**Entries shown:**
----------

@[simp] theorem setMark_setTime (k : Circ) (m : Bool) (s : State) (x : Time) :
    setMark k m (s.setTime x) = (setMark k m s).setTime x := rfl

@[simp] theorem toWaiting_setTime (k : Circ) (restore : Bool) (s : State) (x : Time) :
    toWaiting k restore (s.setTime x) = (toWaiting k restore s).setTime x := rfl

@[simp] theorem toOffWithdrawing_setTime (k : Circ) (s : State) (x : Time) :
    toOffWithdrawing k (s.setTime x) = (toOffWithdrawing k s).setTime x := rfl

@[simp] theorem raiseCircuit4_setTime (s : State) (x : Time) :
    raiseCircuit4 (s.setTime x) = (raiseCircuit4 s).setTime x := by
  simp only [raiseCircuit4]
  (repeat' split) <;> simp_all

@[simp] theorem withdrawCircuit4_setTime (s : State) (x : Time) :
    withdrawCircuit4 (s.setTime x) = (withdrawCircuit4 s).setTime x := by
  simp only [withdrawCircuit4]
  (repeat' split) <;> simp_all

@[simp] theorem enterIdle_setTime (s : State) (x : Time) :
    enterIdle (s.setTime x) = (enterIdle s).setTime x := rfl

@[simp] theorem enterFault_setTime (code : FaultCode) (s : State) (x : Time) :
    enterFault code (s.setTime x) = (enterFault code s).setTime x := rfl

@[simp] theorem enterStopping_setTime (s : State) (x : Time) :
    enterStopping (s.setTime x) = (enterStopping s).setTime x := by
  simp only [enterStopping]
  (repeat' split) <;> simp_all

@[simp] theorem enterSpinup_setTime (newPass : Bool) (s : State) (x : Time) :
    enterSpinup newPass (s.setTime x) = (enterSpinup newPass s).setTime x := rfl

@[simp] theorem enterReady_setTime (s : State) (x : Time) :
    enterReady (s.setTime x) = (enterReady s).setTime x := rfl

@[simp] theorem enterReturning_setTime (s : State) (x : Time) :
    enterReturning (s.setTime x) = (enterReturning s).setTime x := by
  simp only [enterReturning]
  (repeat' split) <;> simp_all

@[simp] theorem endBackoff_setTime (s : State) (x : Time) :
    endBackoff (s.setTime x) = (endBackoff s).setTime x := by
  simp only [endBackoff]
  (repeat' split) <;> simp_all

@[simp] theorem clutchAsserted_setTime (s : State) (x : Time) :
    clutchAsserted (s.setTime x) = (clutchAsserted s).setTime x := by
  simp only [clutchAsserted]
  (repeat' split) <;> simp_all

@[simp] theorem clutchDropped_setTime (s : State) (x : Time) :
    clutchDropped (s.setTime x) = (clutchDropped s).setTime x := by
  simp only [clutchDropped]
  (repeat' split) <;> simp_all

@[simp] theorem returnAsserted_setTime (s : State) (x : Time) :
    returnAsserted (s.setTime x) = (returnAsserted s).setTime x := by
  simp only [returnAsserted]
  (repeat' split) <;> simp_all

@[simp] theorem forwardAsserted_setTime (s : State) (x : Time) :
    forwardAsserted (s.setTime x) = (forwardAsserted s).setTime x := by
  simp only [forwardAsserted]
  (repeat' split) <;> simp_all

@[simp] theorem stopPressed_setTime (s : State) (x : Time) :
    stopPressed (s.setTime x) = (stopPressed s).setTime x := by
  simp only [stopPressed]
  (repeat' split) <;> simp_all

@[simp] theorem startPressed_setTime (s : State) (x : Time) :
    startPressed (s.setTime x) = (startPressed s).setTime x := by
  have refused : raiseRefused (s.setTime x) = raiseRefused s := rfl
  simp only [startPressed, State.setTime_saw, refused]
  (repeat' split) <;> simp

@[simp] theorem sampleSaw_setTime (p : Pins) (s : State) (x : Time) :
    sampleSaw p (s.setTime x) = (sampleSaw p s).setTime x := rfl

theorem onEvent_setTime (b : Bool) (f : State → State) (s : State) (x : Time)
    (h : ∀ t : State, f (t.setTime x) = (f t).setTime x) :
    onEvent b f (s.setTime x) = (onEvent b f s).setTime x := by
  cases b
  · rfl
  · exact h s

@[simp] theorem sawInputs_setTime (p : Pins) (s : State) (x : Time) :
    sawInputs p (s.setTime x) = (sawInputs p s).setTime x := by
  simp [sawInputs, onEvent_setTime]

@[simp] theorem testIdleClutch_setTime (s : State) (x : Time) :
    testIdleClutch (s.setTime x) = (testIdleClutch s).setTime x := by
  simp only [testIdleClutch]
  (repeat' split) <;> simp_all

@[simp] theorem countEngage_setTime (r : Nat) (s : State) (x : Time) :
    countEngage r (s.setTime x) = (countEngage r s).setTime x := by
  simp only [countEngage]
  (repeat' split) <;> simp_all

@[simp] theorem countSpinup_setTime (r : Nat) (s : State) (x : Time) :
    countSpinup r (s.setTime x) = (countSpinup r s).setTime x := by
  simp only [countSpinup]
  (repeat' split) <;> simp_all

@[simp] theorem countReady_setTime (r : Nat) (s : State) (x : Time) :
    countReady r (s.setTime x) = (countReady r s).setTime x := by
  simp only [countReady]
  (repeat' split) <;> simp_all

@[simp] theorem countRelease_setTime (r : Nat) (s : State) (x : Time) :
    countRelease r (s.setTime x) = (countRelease r s).setTime x := by
  unfold countRelease
  (repeat' split) <;> rfl

@[simp] theorem countSawTimer_setTime (s : State) (x : Time) :
    countSawTimer (s.setTime x) = (countSawTimer s).setTime x := by
  simp only [countSawTimer]
  (repeat' split) <;> simp_all

@[simp] theorem sawTick_setTime (p : Pins) (s : State) (x : Time) :
    sawTick p (s.setTime x) = (sawTick p s).setTime x := by
  simp only [sawTick]
  (repeat' split) <;> simp_all

@[simp] theorem sawRefused_setTime (s : State) (x : Time) :
    sawRefused (s.setTime x) = (sawRefused s).setTime x := by
  simp only [sawRefused]
  (repeat' split) <;> simp_all

@[simp] theorem sawShed_setTime (s : State) (x : Time) :
    sawShed (s.setTime x) = (sawShed s).setTime x := by
  simp only [sawShed]
  (repeat' split) <;> simp_all

/-! ### The Circuit Controller -/

@[simp] theorem levelAsserted_setTime (k : Circ) (s : State) (x : Time) :
    levelAsserted k (s.setTime x) = (levelAsserted k s).setTime x := by
  simp only [levelAsserted]
  (repeat' split) <;> simp_all

@[simp] theorem levelDropped_setTime (k : Circ) (s : State) (x : Time) :
    levelDropped k (s.setTime x) = (levelDropped k s).setTime x := by
  simp only [levelDropped]
  (repeat' split) <;> simp_all

@[simp] theorem edgePressed_setTime (k : Circ) (s : State) (x : Time) :
    edgePressed k (s.setTime x) = (edgePressed k s).setTime x := by
  simp only [edgePressed]
  (repeat' split) <;> simp_all

@[simp] theorem demandEvent_setTime (k : Circ) (asserted : Bool) (s : State) (x : Time) :
    demandEvent k asserted (s.setTime x) = (demandEvent k asserted s).setTime x := by
  simp only [demandEvent]
  (repeat' split) <;> simp_all

@[simp] theorem sampleDemand_setTime (p : Pins) (s : State) (x : Time) :
    sampleDemand p (s.setTime x) = (sampleDemand p s).setTime x := rfl

@[simp] theorem takeDemand_setTime (k : Circ) (d : Debouncer) (v : Bool) (s : State) (x : Time) :
    takeDemand k d v (s.setTime x) = (takeDemand k d v s).setTime x := by
  simp only [takeDemand]
  (repeat' split) <;> simp_all

@[simp] theorem demandStep_setTime (p : Pins) (s : State) (x : Time) :
    demandStep p (s.setTime x) = (demandStep p s).setTime x := by
  unfold demandStep
  simp

@[simp] theorem pauseOut_setTime (k : Circ) (s : State) (x : Time) :
    pauseOut k (s.setTime x) = (pauseOut k s).setTime x := by
  simp only [pauseOut]
  (repeat' split) <;> simp_all

@[simp] theorem countPause_setTime (k : Circ) (s : State) (x : Time) :
    countPause k (s.setTime x) = (countPause k s).setTime x := by
  unfold countPause
  simp
  split <;> (try split) <;> simp

@[simp] theorem pauseStep_setTime (s : State) (x : Time) :
    pauseStep (s.setTime x) = (pauseStep s).setTime x := by
  simp only [pauseStep, Circ.switched, List.foldl, State.setTime_circ]
  split <;> simp

@[simp] theorem shedState_setTime (k : Circ) (s : State) (x : Time) :
    shedState k (s.setTime x) = (shedState k s).setTime x := by
  simp only [shedState]
  (repeat' split) <;> simp_all

@[simp] theorem shedOne_setTime (stage : Stage) (s : State) (x : Time) :
    shedOne stage (s.setTime x) = (shedOne stage s).setTime x := by
  simp only [shedOne]
  (repeat' split) <;> simp_all

@[simp] theorem setTimer_setTime (stage : Stage) (n : Nat) (s : State) (x : Time) :
    setTimer stage n (s.setTime x) = (setTimer stage n s).setTime x := by
  unfold setTimer
  (repeat' split) <;> rfl

@[simp] theorem stageStep_setTime (stage : Stage) (s : State) (x : Time) :
    stageStep stage (s.setTime x) = (stageStep stage s).setTime x := by
  simp only [stageStep]
  (repeat' split) <;> simp_all

@[simp] theorem restoreCircuit_setTime (k : Circ) (s : State) (x : Time) :
    restoreCircuit (s.setTime x) k = (restoreCircuit s k).setTime x := by
  simp only [restoreCircuit]
  (repeat' split) <;> simp_all

@[simp] theorem restoreFold_setTime (order : List Circ) (s : State) (x : Time) :
    order.foldl restoreCircuit (s.setTime x) = (order.foldl restoreCircuit s).setTime x := by
  induction order generalizing s with
  | nil => simp
  | cons k rest ih => rw [List.foldl_cons, restoreCircuit_setTime, ih, List.foldl_cons]

@[simp] theorem restoreAll_setTime (s : State) (x : Time) :
    restoreAll (s.setTime x) = (restoreAll s).setTime x := by
  unfold restoreAll
  simp

@[simp] theorem restoreStep_setTime (s : State) (x : Time) :
    restoreStep (s.setTime x) = (restoreStep s).setTime x := by
  simp only [restoreStep]
  (repeat' split) <;> simp_all

@[simp] theorem circuitTick_setTime (p : Pins) (s : State) (x : Time) :
    circuitTick p (s.setTime x) = (circuitTick p s).setTime x := by
  unfold circuitTick
  simp

/-! ### Gate Trim and the Mode Controller -/

@[simp] theorem sheddingRaise_setTime (s : State) (x : Time) :
    sheddingRaise (s.setTime x) = (sheddingRaise s).setTime x := by
  simp only [sheddingRaise]
  (repeat' split) <;> simp_all

@[simp] theorem gateTick_setTime (p : Pins) (s : State) (x : Time) :
    gateTick p (s.setTime x) = (gateTick p s).setTime x := by
  unfold gateTick
  simp

@[simp] theorem enterStagger_setTime (s : State) (x : Time) :
    enterStagger (s.setTime x) = (enterStagger s).setTime x := rfl

@[simp] theorem enterRun_setTime (s : State) (x : Time) :
    enterRun (s.setTime x) = (enterRun s).setTime x := rfl

@[simp] theorem recallTimeout_setTime (s : State) (x : Time) :
    recallTimeout (s.setTime x) = (recallTimeout s).setTime x := rfl

@[simp] theorem countRecallWait_setTime (s : State) (x : Time) :
    countRecallWait (s.setTime x) = (countRecallWait s).setTime x := by
  unfold countRecallWait
  simp
  split <;> (try split) <;> simp

@[simp] theorem countStagger_setTime (s : State) (x : Time) :
    countStagger (s.setTime x) = (countStagger s).setTime x := by
  unfold countStagger
  simp
  split <;> (try split) <;> simp

@[simp] theorem countDark_setTime (s : State) (x : Time) :
    countDark (s.setTime x) = (countDark s).setTime x := by
  by_cases a : s.mc.darkDuration ≤ s.cfg.tdm <;> by_cases b : s.cfg.tdm < satInc s.mc.darkDuration <;>
    simp [countDark, a, b]

@[simp] theorem modeTick_setTime (s : State) (x : Time) :
    modeTick (s.setTime x) = (modeTick s).setTime x := by
  simp only [modeTick]
  (repeat' split) <;> simp_all

/-! ### The tick -/

@[simp] theorem blockTick_setTime (p : Pins) (b : TickBlock) (s : State) (x : Time) :
    blockTick p b (s.setTime x) = (blockTick p b s).setTime x := by
  simp only [blockTick]
  (repeat' split) <;> simp_all

end Sys2Proof.Machine
end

----------

**What you need to do:** Could you state how many lines in the data hold the word "code"? Only the number should be given.

**Task response:** 2